-- ==== Sys2Proof/Machine/RegTable.lean ====
section
/-! DEFINITION. The register pages: the page directory (R495 to R497) and the register tables of every page, written
from the register tables of the chapters. A row is (offset, count, stride, access, reset, retention class, writable
bits, limits of fields). Reserved bits are stored as 0 (DESIGN CHOICE, log entry 6). -/

namespace Sys2Proof.Machine

/-- The access codes of R3. -/
inductive Access
  | rw | ro | wo | w1c | w1s | rwh | nx
  deriving DecidableEq, Repr

/-- The retention classes of R6 and R455. -/
inductive RetClass
  | a | b | c | d
  deriving DecidableEq, Repr

/-- A field [lo + width - 1 : lo] that stores a value outside mn to mx as the nearer limit. -/
structure FieldLimit where
  lo : Nat
  width : Nat
  mn : Nat
  mx : Nat
  deriving DecidableEq, Repr

/-- One row of a register table. -/
structure RegRow where
  off : Nat
  count : Nat
  stride : Nat
  acc : Access
  reset : Nat
  ret : RetClass
  mask : Nat
  limits : List FieldLimit
  deriving DecidableEq, Repr

/-- The block types of the page directory, and no page (R496, R497). -/
inductive PageKind
  | sys | pwr | rst | avs | sens | fuse | boot | gpio | cpu | aoc | mtx | pcie | twb | drc | dphy | esc | sched
  | store | rtr | gain | tdmg | tdm | dec | mod | rail | thm | ref | dpll | ptp | mac | macm | strm | tsn | crx
  | stack | pair | eng | none
  deriving DecidableEq, Repr

/-- The page number of SYS (R496). -/
abbrev pgSys : Nat := 0
/-- The page number of PWR (R496). -/
abbrev pgPwr : Nat := 1
/-- The page number of RST (R496). -/
abbrev pgRst : Nat := 2
/-- The page number of AVS (R496). -/
abbrev pgAvs : Nat := 3
/-- The page number of SENS (R496). -/
abbrev pgSens : Nat := 4
/-- The page number of FUSE (R496). -/
abbrev pgFuse : Nat := 5
/-- The page number of BOOT (R496). -/
abbrev pgBoot : Nat := 6
/-- The page number of GPIO (R496). -/
abbrev pgGpio : Nat := 7
/-- The page number of CPU instance 0 (R496). -/
abbrev pgCpu : Nat := 8
/-- The page number of AOC (R496). -/
abbrev pgAoc : Nat := 0xa
/-- The page number of MTX (R496). -/
abbrev pgMtx : Nat := 0xb
/-- The page number of PCIE (R496). -/
abbrev pgPcie : Nat := 0xc
/-- The page number of TWB (R496). -/
abbrev pgTwb : Nat := 0xd
/-- The page number of DRC (R496). -/
abbrev pgDrc : Nat := 0xe
/-- The page number of DPHY (R496). -/
abbrev pgDphy : Nat := 0xf
/-- The page number of ESC (R496). -/
abbrev pgEsc : Nat := 0x10
/-- The page number of SCHED (R496). -/
abbrev pgSched : Nat := 0x11
/-- The page number of STORE (R496). -/
abbrev pgStore : Nat := 0x12
/-- The page number of RTR (R496). -/
abbrev pgRtr : Nat := 0x13
/-- The page number of GAIN (R496). -/
abbrev pgGain : Nat := 0x14
/-- The page number of TDMG (R496). -/
abbrev pgTdmg : Nat := 0x15
/-- The page number of TDM instance 0 (R496). -/
abbrev pgTdm : Nat := 0x20
/-- The page number of DEC instance 0 (R496). -/
abbrev pgDec : Nat := 0x30
/-- The page number of MOD instance 0 (R496). -/
abbrev pgMod : Nat := 0x36
/-- The page number of RAIL (R496). -/
abbrev pgRail : Nat := 0x3a
/-- The page number of THM instance 0 (R496). -/
abbrev pgThm : Nat := 0x3b
/-- The page number of REF (R496). -/
abbrev pgRef : Nat := 0x40
/-- The page number of DPLL (R496). -/
abbrev pgDpll : Nat := 0x41
/-- The page number of PTP (R496). -/
abbrev pgPtp : Nat := 0x42
/-- The page number of MAC instance 0 (R496). -/
abbrev pgMac : Nat := 0x44
/-- The page number of MACM (R496). -/
abbrev pgMacm : Nat := 0x48
/-- The page number of STRM (R496). -/
abbrev pgStrm : Nat := 0x49
/-- The page number of TSN (R496). -/
abbrev pgTsn : Nat := 0x4a
/-- The page number of CRX instance 0 (R496). -/
abbrev pgCrx : Nat := 0x50
/-- The page number of STACK (R496). -/
abbrev pgStack : Nat := 0x52
/-- The page number of PAIR (R496). -/
abbrev pgPair : Nat := 0x53
/-- The page number of ENG instance 0 (R496). -/
abbrev pgEng : Nat := 0x80

/-- The kind of page n (R496, R497). -/
def pageKind (n : Nat) : PageKind :=
  if n = 0 then .sys else
  if n = 1 then .pwr else
  if n = 2 then .rst else
  if n = 3 then .avs else
  if n = 4 then .sens else
  if n = 5 then .fuse else
  if n = 6 then .boot else
  if n = 7 then .gpio else
  if 8 ≤ n ∧ n < 10 then .cpu else
  if n = 10 then .aoc else
  if n = 11 then .mtx else
  if n = 12 then .pcie else
  if n = 13 then .twb else
  if n = 14 then .drc else
  if n = 15 then .dphy else
  if n = 16 then .esc else
  if n = 17 then .sched else
  if n = 18 then .store else
  if n = 19 then .rtr else
  if n = 20 then .gain else
  if n = 21 then .tdmg else
  if 32 ≤ n ∧ n < 48 then .tdm else
  if 48 ≤ n ∧ n < 54 then .dec else
  if 54 ≤ n ∧ n < 58 then .mod else
  if n = 58 then .rail else
  if 59 ≤ n ∧ n < 63 then .thm else
  if n = 64 then .ref else
  if n = 65 then .dpll else
  if n = 66 then .ptp else
  if 68 ≤ n ∧ n < 72 then .mac else
  if n = 72 then .macm else
  if n = 73 then .strm else
  if n = 74 then .tsn else
  if 80 ≤ n ∧ n < 82 then .crx else
  if n = 82 then .stack else
  if n = 83 then .pair else
  if 128 ≤ n ∧ n < 160 then .eng else
  .none

/-- The page number of instance 0 of a kind, the type code of R495. -/
def kindBase : PageKind → Nat
  | .sys => pgSys
  | .pwr => pgPwr
  | .rst => pgRst
  | .avs => pgAvs
  | .sens => pgSens
  | .fuse => pgFuse
  | .boot => pgBoot
  | .gpio => pgGpio
  | .cpu => pgCpu
  | .aoc => pgAoc
  | .mtx => pgMtx
  | .pcie => pgPcie
  | .twb => pgTwb
  | .drc => pgDrc
  | .dphy => pgDphy
  | .esc => pgEsc
  | .sched => pgSched
  | .store => pgStore
  | .rtr => pgRtr
  | .gain => pgGain
  | .tdmg => pgTdmg
  | .tdm => pgTdm
  | .dec => pgDec
  | .mod => pgMod
  | .rail => pgRail
  | .thm => pgThm
  | .ref => pgRef
  | .dpll => pgDpll
  | .ptp => pgPtp
  | .mac => pgMac
  | .macm => pgMacm
  | .strm => pgStrm
  | .tsn => pgTsn
  | .crx => pgCrx
  | .stack => pgStack
  | .pair => pgPair
  | .eng => pgEng
  | .none => 0

/-- The instance number of page n within its kind (R495). -/
def pageInst (n : Nat) : Nat := n - kindBase (pageKind n)

/-- The 99 pages that exist (R496). -/
def allPages : List Nat := (List.range 0xA0).filter (fun n => pageKind n ≠ .none)

/-- The register table of R396. -/
def regsHead : List RegRow :=
  [ ⟨0, 1, 4, .ro, 0, .a, 0xFFFFFFFF, []⟩ /- PAGE_ID -/
  , ⟨4, 1, 4, .ro, 0x100, .a, 0xFFFFFFFF, []⟩ /- PAGE_VER -/
  , ⟨8, 1, 4, .rwh, 1, .c, 5, []⟩ /- PAGE_CTL -/
  , ⟨0xC, 1, 4, .ro, 1, .d, 0xFFFFFFFF, []⟩ /- PAGE_STAT -/
  , ⟨0x10, 1, 4, .w1c, 0, .d, 0xFFFFFFFF, []⟩ /- INT_RAW -/
  , ⟨0x14, 1, 4, .rw, 0, .c, 0xFFFFFFFF, []⟩ /- INT_EN -/
  , ⟨0x18, 1, 4, .ro, 0, .d, 0xFFFFFFFF, []⟩ /- INT_STAT -/
  , ⟨0x20, 1, 4, .rwh, 0, .d, 3, []⟩ /- ERR_CLASS -/
  , ⟨0x24, 1, 4, .ro, 0, .d, 0xFFFFFFFF, []⟩ /- ERR_ADDR_LO -/
  , ⟨0x28, 1, 4, .ro, 0, .d, 0xFFFFFFFF, []⟩ /- ERR_ADDR_HI -/
  , ⟨0x2C, 1, 4, .ro, 0, .d, 0xFFFFFFFF, []⟩ /- ERR_MASTER -/
  , ⟨0x30, 1, 4, .ro, 0, .d, 0xFFFFFFFF, []⟩ /- ERR_TYPE -/
  , ⟨0x34, 1, 4, .ro, 0, .d, 0xFFFFFFFF, []⟩ /- ERR_TIME_LO -/
  , ⟨0x38, 1, 4, .ro, 0, .d, 0xFFFFFFFF, []⟩ /- ERR_TIME_HI -/
  , ⟨0x3C, 1, 4, .ro, 0, .d, 0xFFFFFFFF, []⟩ /- ERR_MERGED -/ ]

/-- The register table of R418. -/
def regsSys : List RegRow :=
  [ ⟨0x100, 1, 4, .ro, 0x19640, .a, 0xFFFFFFFF, []⟩ /- ID -/
  , ⟨0x104, 1, 4, .ro, 2, .c, 0xFFFFFFFF, []⟩ /- STRAPS -/
  , ⟨0x108, 1, 4, .wo, 0, .d, 0xFFFFFFFF, []⟩ /- SOFT_RST -/
  , ⟨0x10C, 1, 4, .rw, 0x803E800, .c, 0xFFFFF01, [⟨8, 16, 1, 65535⟩]⟩ /- WDOG_CTL -/
  , ⟨0x110, 1, 4, .wo, 0, .d, 0xFFFFFFFF, []⟩ /- WDOG_KICK -/
  , ⟨0x114, 1, 4, .ro, 0, .d, 0xFFFFFFFF, []⟩ /- WDOG_LEFT -/
  , ⟨0x120, 5, 4, .rw, 0, .c, 0xFFFFFFFF, []⟩ /- IRQ0_MASK0–4 -/
  , ⟨0x140, 5, 4, .rw, 0, .c, 0xFFFFFFFF, []⟩ /- IRQ1_MASK0–4 -/
  , ⟨0x160, 1, 4, .ro, 0, .a, 0xFFFFFFFF, []⟩ /- DBG_STAT -/
  , ⟨0x164, 1, 4, .wo, 0, .d, 0xFFFFFFFF, []⟩ /- DBG_CTL -/
  , ⟨0x200, 12, 4, .ro, 0, .d, 0xFFFFFFFF, []⟩ /- DBG_CHAL0–11 -/
  , ⟨0x300, 49, 4, .rw, 0, .d, 0xFFFFFFFF, []⟩ /- DBG_RESP0–48 -/ ]

/-- The register table of R457. -/
def regsPwr : List RegRow :=
  [ ⟨0x100, 1, 4, .rw, 0, .d, 7, []⟩ /- MODE_REQ -/
  , ⟨0x104, 1, 4, .ro, 0xF0, .d, 0xFFFFFFFF, []⟩ /- MODE -/
  , ⟨0x108, 1, 4, .ro, 0, .d, 0xFFFFFFFF, []⟩ /- STAT -/
  , ⟨0x10C, 1, 4, .ro, 0, .d, 0xFFFFFFFF, []⟩ /- REFUSE -/
  , ⟨0x110, 1, 4, .ro, 0, .d, 0xFFFFFFFF, []⟩ /- REFUSE_CNT -/
  , ⟨0x114, 1, 4, .ro, 0, .d, 0xFFFFFFFF, []⟩ /- ABORT_CNT -/
  , ⟨0x118, 1, 4, .ro, 0x1F, .d, 0xFFFFFFFF, []⟩ /- DOMAINS -/
  , ⟨0x11C, 1, 4, .rw, 0xF, .c, 0xF, []⟩ /- FAB_EN -/
  , ⟨0x120, 1, 4, .rw, 0x64, .c, 0xFFFF, []⟩ /- NET_GUARD -/
  , ⟨0x124, 1, 4, .rw, 0xF, .b, 0xF, []⟩ /- WAKE_EN -/
  , ⟨0x128, 1, 4, .w1c, 0, .b, 0xFFFFFFFF, []⟩ /- WAKE_CAUSE -/
  , ⟨0x12C, 1, 4, .w1s, 0, .d, 0xFFFFFFFF, []⟩ /- WAKE_SW -/
  , ⟨0x130, 1, 4, .ro, 0, .a, 0xFFFFFFFF, []⟩ /- LEDGER_LO -/
  , ⟨0x134, 1, 4, .ro, 0, .a, 0xFFFFFFFF, []⟩ /- LEDGER_HI -/
  , ⟨0x138, 1, 4, .rw, 0, .b, 0xFFFFFFFF, []⟩ /- ALARM_LO -/
  , ⟨0x13C, 1, 4, .rw, 0, .b, 0x8000FFFF, []⟩ /- ALARM_HI -/
  , ⟨0x140, 1, 4, .rw, 0x32, .b, 0xFFFF, [⟨0, 16, 1, 65535⟩]⟩ /- WAKE_TO -/
  , ⟨0x144, 1, 4, .ro, 0, .d, 0xFFFFFFFF, []⟩ /- RESUME_LAST -/
  , ⟨0x148, 1, 4, .ro, 0, .d, 0xFFFFFFFF, []⟩ /- RTC_STAT -/ ]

Exercise brief: Each line of the data that includes the word "directory" counts once; report the total and nothing more.

Exercise solution: 2